[Info-vax] swap and page files
Bill Gunshannon
billg999 at cs.uofs.edu
Tue Jan 1 13:41:43 EST 2013
In article <h_mdnQl39b7-kH_NnZ2dnUVZ_qydnZ2d at giganews.com>,
"Richard B. Gilbert" <rgilbert88 at comcast.net> writes:
> On 12/30/2012 6:10 AM, Paul Sture wrote:
>> --
>> Paul Sture
>
> Any language is easy if you are between the ages of two years and
> about five or six years. We are programmed to learn one or more
> languages in those years.
Reality tends to prove otherwise.
>
> I was born during World War Two and travel to both Europe and the
> "far east" was severely restricted! I was introduced to Spanish in
> ninth grade. German was what I wanted but very few people care what you
> want. "You must study a foreign language. Your options are French or
> Spanish." I chose
> Spanish.
>
> The following year I attended a different school.
> "No, you can't waste that year of Spanish!" "No, you may not
> study both Spanish and German!" <sigh!!!!> My teachers
> could not explain WHY Spanish needed both "Ser" and "Estar", both
> of which translate to the English the verb "to be"!
>
> When I finished U.S. Army Training, the powers saw fit to send me to
> Japan. My second overseas assignment was in Turkey.
>
> For a few years, I could order a beer in five languages:
> English, Spanish, German, Japanese, and Turkish!
In High School, after my mandatory two years of Latin (which tells you
how old I am!) I was told I had no apptitude for languages so was not
allowed to study any. After High School I went in the Army. I qualified
every school but the Defense Language Institute as my DLAT score said,
you guessed it, no apptitude for languages. One year into my first Army
tour I was sent to Germany. I chose to not live in the barracks (and
EM Club) like most of my peers and spent most of my time among Germans.
After about 6 months I could converse freely in restaurants and clubs.

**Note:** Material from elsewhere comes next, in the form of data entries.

-- ==== Sys2Proof/Certificates/Slice0/Obligations.lean ====
section
/-! DEFINITION. The statements for the provers. The frame vocabulary is that of Safety.lean: `OnlyChanges x s t` says that nothing
but the parts `x` differs, every byte of memory outside the stored ones included. The marks of the spec: a rule it calls
"from general knowledge" or its own decision is named in the docstring, and the statement is then derived. -/

open Sys2Proof Sys2Proof.Machine

/-! ## Encoding -/

/-- 30_encoding R130-R133, R138, R140, R150-R152 (93, G1): no operand and no bit of an encoding is dropped. -/
def Obligations.DecodeOfEncodeIsTheInstruction : Prop :=
  ∀ (x : Ext186) (i : Instr) (rest : List Byte), i.wf x = true → decode x (encode i ++ rest) = .ok (i, rest)

/-- 30_encoding R120, R150-R160: any six bytes begin with exactly one encoding, whose instruction is well-formed; reserved and
unknown encodings have instructions of their own, so nothing falls through to a neighbour. -/
def Obligations.SixBytesBeginWithOneEncoding : Prop :=
  ∀ (x : Ext186) (bs : List Byte), 6 ≤ bs.length →
    ∃ i rest, decode x bs = .ok (i, rest) ∧ i.wf x = true ∧ encode i ++ rest = bs ∧
      ∀ j rest', j.wf x = true → encode j ++ rest' = bs → j = i ∧ rest' = rest

/-- Words written out from the spec's encodings (95_test_vectors tables 2.1 to 2.9, the opcode map of 30_encoding R150), the two
directions of a two-operand form among them. -/
def Obligations.WordsOfTheSpecDecode : Prop :=
  decode .present [0x89#8, 0xD8#8] = .ok (.movRmReg .word (.reg .n0) .n3, []) ∧
  decode .present [0x8A#8, 0x47#8, 0x02#8] = .ok (.movRegRm .byte .n0 (.mem (.based .bx (.d8 0x02#8))), []) ∧
  decode .present [0x01#8, 0xD8#8] = .ok (.add (.rmReg .word (.reg .n0) .n3), []) ∧
  decode .present [0x03#8, 0xD8#8] = .ok (.add (.regRm .word .n3 (.reg .n0)), []) ∧
  decode .present [0x83#8, 0xE8#8, 0xFF#8] = .ok (.sub (.rm16Simm (.reg .n0) 0xFF#8), []) ∧
  decode .present [0xF7#8, 0xE3#8] = .ok (.mul .word (.reg .n3), []) ∧
  decode .present [0xD3#8, 0xF8#8] = .ok (.sar (.cl .word (.reg .n0)), []) ∧
  decode .present [0x8B#8, 0x06#8, 0x34#8, 0x12#8] = .ok (.movRegRm .word .n0 (.mem (.direct 0x1234#16)), []) ∧
  decode .present [0xEA#8, 0x00#8, 0x7C#8, 0x00#8, 0x00#8] = .ok (.jmpFar 0x7C00#16 0x0000#16, []) ∧
  decode .present [0x0F#8, 0x84#8, 0x00#8, 0x01#8] = .ok (.je (.rel16 0x0100#16), []) ∧
  decode .present [0xC8#8, 0x04#8, 0x00#8, 0x02#8] = .ok (.enter 0x0004#16 0x02#8, []) ∧
  decode .absent [0x6A#8, 0xFF#8] = .ok (.unknown 0x6A#8, [0xFF#8])

/-! ## The step -/

/-- 30_encoding R121, R122: when the bytes from CS:IP on, IP wrapping modulo 2^16, are the encoding of a well-formed instruction
that is no prefix, the step is that instruction's meaning with the prefix state cleared and IP past its bytes. -/
def Obligations.StepRunsTheDecodedInstruction : Prop :=
  ∀ (s : State) (i : Instr), s.halted = false → i.wf s.ext186 = true → i.isPrefix = false →
    (∀ k b, (encode i)[k]? = some b → s.memRead8 (phys (s.seg .cs) (s.ip + BitVec.ofNat 16 k)) = b) →
    step s = exec i { s with segov := none, rep := none, ip := s.ip + BitVec.ofNat 16 (encode i).length }

/-- 30_encoding R121, R124: prefixes in any number (fewer than 65536) and order before an instruction: each overwrites the field
it sets, and the step ends with the instruction they attach to, IP past all the bytes. -/
def Obligations.PrefixesAttachToOneInstruction : Prop :=
  ∀ (s : State) (ps : List Instr) (i : Instr), s.halted = false → i.wf s.ext186 = true → i.isPrefix = false →
    (∀ p ∈ ps, p.isPrefix = true) → ps.length < 65536 →
    (∀ k b, (ps.flatMap encode ++ encode i)[k]? = some b →
      s.memRead8 (phys (s.seg .cs) (s.ip + BitVec.ofNat 16 k)) = b) →
    step s = exec i (applyPrefixes ps
      { s with segov := none, rep := none, ip := s.ip + BitVec.ofNat 16 (ps.length + (encode i).length) })

/-- 30_encoding R128, 70_reset_and_hazards R682 (decision D40, log 11): a code segment of prefix bytes is stuck. -/
def Obligations.PrefixRunIsStuck : Prop :=
  ∀ s : State, s.halted = false → (∀ off : Word, isPrefixByte (s.memRead8 (phys (s.seg .cs) off)) = true) →
    step s = .fault .prefixRun

/-- 10_state R46, R60, and the model's canonical memory (log 1): every step keeps the reserved flag bits, the agreement of
`halted` with `haltReason`, and the memory's form. -/
def Obligations.EveryStepKeepsTheInvariant : Prop :=
  ∀ s t : State, s.Inv → step s = .next t → t.Inv

/-- The invariant holds at reset. -/
def Obligations.ResetMeetsTheInvariant : Prop := State.reset.Inv

/-- 10_state R70, 70_reset_and_hazards R660 (decision D20): the values after reset that the spec gives. -/
def Obligations.ResetValues : Prop :=
  (∀ r, State.reset.reg r = 0x0000#16) ∧ (∀ r, State.reset.seg r = 0x0000#16) ∧ State.reset.ip = 0x0000#16 ∧
  State.reset.flags = 0x0002#16 ∧ State.reset.halted = false ∧ State.reset.haltReason = .none ∧
  State.reset.segov = none ∧ State.reset.rep = none ∧ State.reset.fat.cache = [] ∧ State.reset.fat.dirty = []

/-- 60_exceptions R600, 30_encoding R128, R159, R160, 70_reset_and_hazards R682 (decisions D9, D11, D40; log 3, 11, 12): a step
goes on in every state but the ones the spec gives no meaning. It stops as a prefix run only where every byte of the code segment
is a prefix byte; and otherwise only where, after fewer than 65536 prefix bytes at CS:IP, the encoding stands of a reserved
instruction, or of one of class x186 on a machine whose EXT186 is `refuse`. -/
def Obligations.StepStopsOnlyWhereTheSpecSays : Prop :=
  ∀ s : State,
    let byteAt (k : Nat) : Byte := s.memRead8 (phys (s.seg .cs) (s.ip + BitVec.ofNat 16 k))
    (∃ t, step s = .next t) ∨
    (step s = .fault .prefixRun ∧ ∀ off : Word, isPrefixByte (s.memRead8 (phys (s.seg .cs) off)) = true) ∨
    (∃ n i, n < 65536 ∧ (∀ k < n, isPrefixByte (byteAt k) = true) ∧ i.wf s.ext186 = true ∧
      (∀ k b, (encode i)[k]? = some b → byteAt (n + k) = b) ∧
      ((step s = .refused .reservedEncoding ∧ ∃ op m, i = .reserved op m) ∨
        (step s = .refused .ext186NotPresent ∧ i.isX186 = true ∧ s.ext186 = .refuse)))

/-- 10_state R63 (decision D23): no step changes the handler table or the port table, nor the parameter EXT186. -/
def Obligations.NoStepChangesTheTables : Prop :=
  ∀ s t : State, step s = .next t → t.handlers = s.handlers ∧ t.ports = s.ports ∧ t.ext186 = s.ext186

/-- 10_state R42: segment registers are written only by the instructions listed there and by the interrupt dispatcher. -/
def Obligations.SegmentRegistersHaveFewWriters : Prop :=
  ∀ (i : Instr) (s t : State), i.mayWriteSegment = false → exec i s = .next t → t.segs = s.segs

/-- 10_state R47, the row "everything else" and the row of NOT (93, G3): those instructions change no bit of FLAGS. -/
def Obligations.FlagsAreLeftAlone : Prop :=
  ∀ (i : Instr) (s t : State), i.leavesFlags = true → exec i s = .next t → t.flags = s.flags

/-- 10_state R60, 60_exceptions R602: the machine halts only by HLT, with reason `hlt`, or inside the synthesised handler
registered for the vector the instruction raises, with another reason. -/
def Obligations.OnlyHltAndHandlersHalt : Prop :=
  ∀ (i : Instr) (s t : State), exec i s = .next t → s.halted = false → t.halted = true →
    (i = .hlt ∧ t.haltReason = .hlt) ∨
    ((∃ n h, i.vector = some n ∧ lookupHandler s.handlers n = some h) ∧
      (t.haltReason = .programExit ∨ t.haltReason = .keyWait))

/-! ## Registers, addresses, memory -/

/-- 10_state R34: a byte half aliases its 16-bit register and nothing else. -/
def Obligations.ByteHalvesAliasTheirRegister : Prop :=
  ∀ (s : State) (v : Byte) (x : Word),
    (s.setHalf .al v).reg .ax = (s.reg .ax).extractLsb' 8 8 ++ v ∧
    (s.setHalf .ah v).reg .ax = v ++ (s.reg .ax).extractLsb' 0 8 ∧
    (s.setHalf .cl v).reg .cx = (s.reg .cx).extractLsb' 8 8 ++ v ∧
    (s.setHalf .ch v).reg .cx = v ++ (s.reg .cx).extractLsb' 0 8 ∧
    (s.setHalf .dl v).reg .dx = (s.reg .dx).extractLsb' 8 8 ++ v ∧
    (s.setHalf .dh v).reg .dx = v ++ (s.reg .dx).extractLsb' 0 8 ∧
    (s.setHalf .bl v).reg .bx = (s.reg .bx).extractLsb' 8 8 ++ v ∧
    (s.setHalf .bh v).reg .bx = v ++ (s.reg .bx).extractLsb' 0 8 ∧
    ((s.setReg .ax x).half .ah ++ (s.setReg .ax x).half .al) = x ∧
    (∀ h, OnlyChanges { halves := [h] } s (s.setHalf h v))

/-- 20_memory R82: the physical address wraps modulo 2^20. -/
def Obligations.PhysicalAddressesWrap : Prop :=
  ∀ seg off : Word, (phys seg off).toNat = (seg.toNat * 16 + off.toNat) % 2 ^ 20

I spoke with enough of a dialect that on trips away from my base (I
went often to Garmisch for Winter Sports) people could tell wehere I
was from in Germany. By the time I left Germany, I could speak, read,
write and thoroughly understand German. (and a little Italian, French
and Russian) Came home, went back to Germany (again with the Army) 4
years later. This time I was not stationed with Americans so I was
even more immersed in Germany. Developed my German considerably. Came
back 3 years later. 15 years later I started taking German in college.
Instead of the usual "What I did this summer" essays I was writting
philosophical papers on subjects like Rassismus and "Die Mauer im Kopf".
Today I am fluent in German, listen to German radio everyday in my home
and all this from someone with no apptitude for languages. Oh yeah, while
no where near fluent I get by in French and can still understand some
Italian, Russian and Spanish. I tried Arabic, but there is a real killer!!
bill
--
Bill Gunshannon | de-moc-ra-cy (di mok' ra see) n. Three wolves
billg999 at cs.scranton.edu | and a sheep voting on what's for dinner.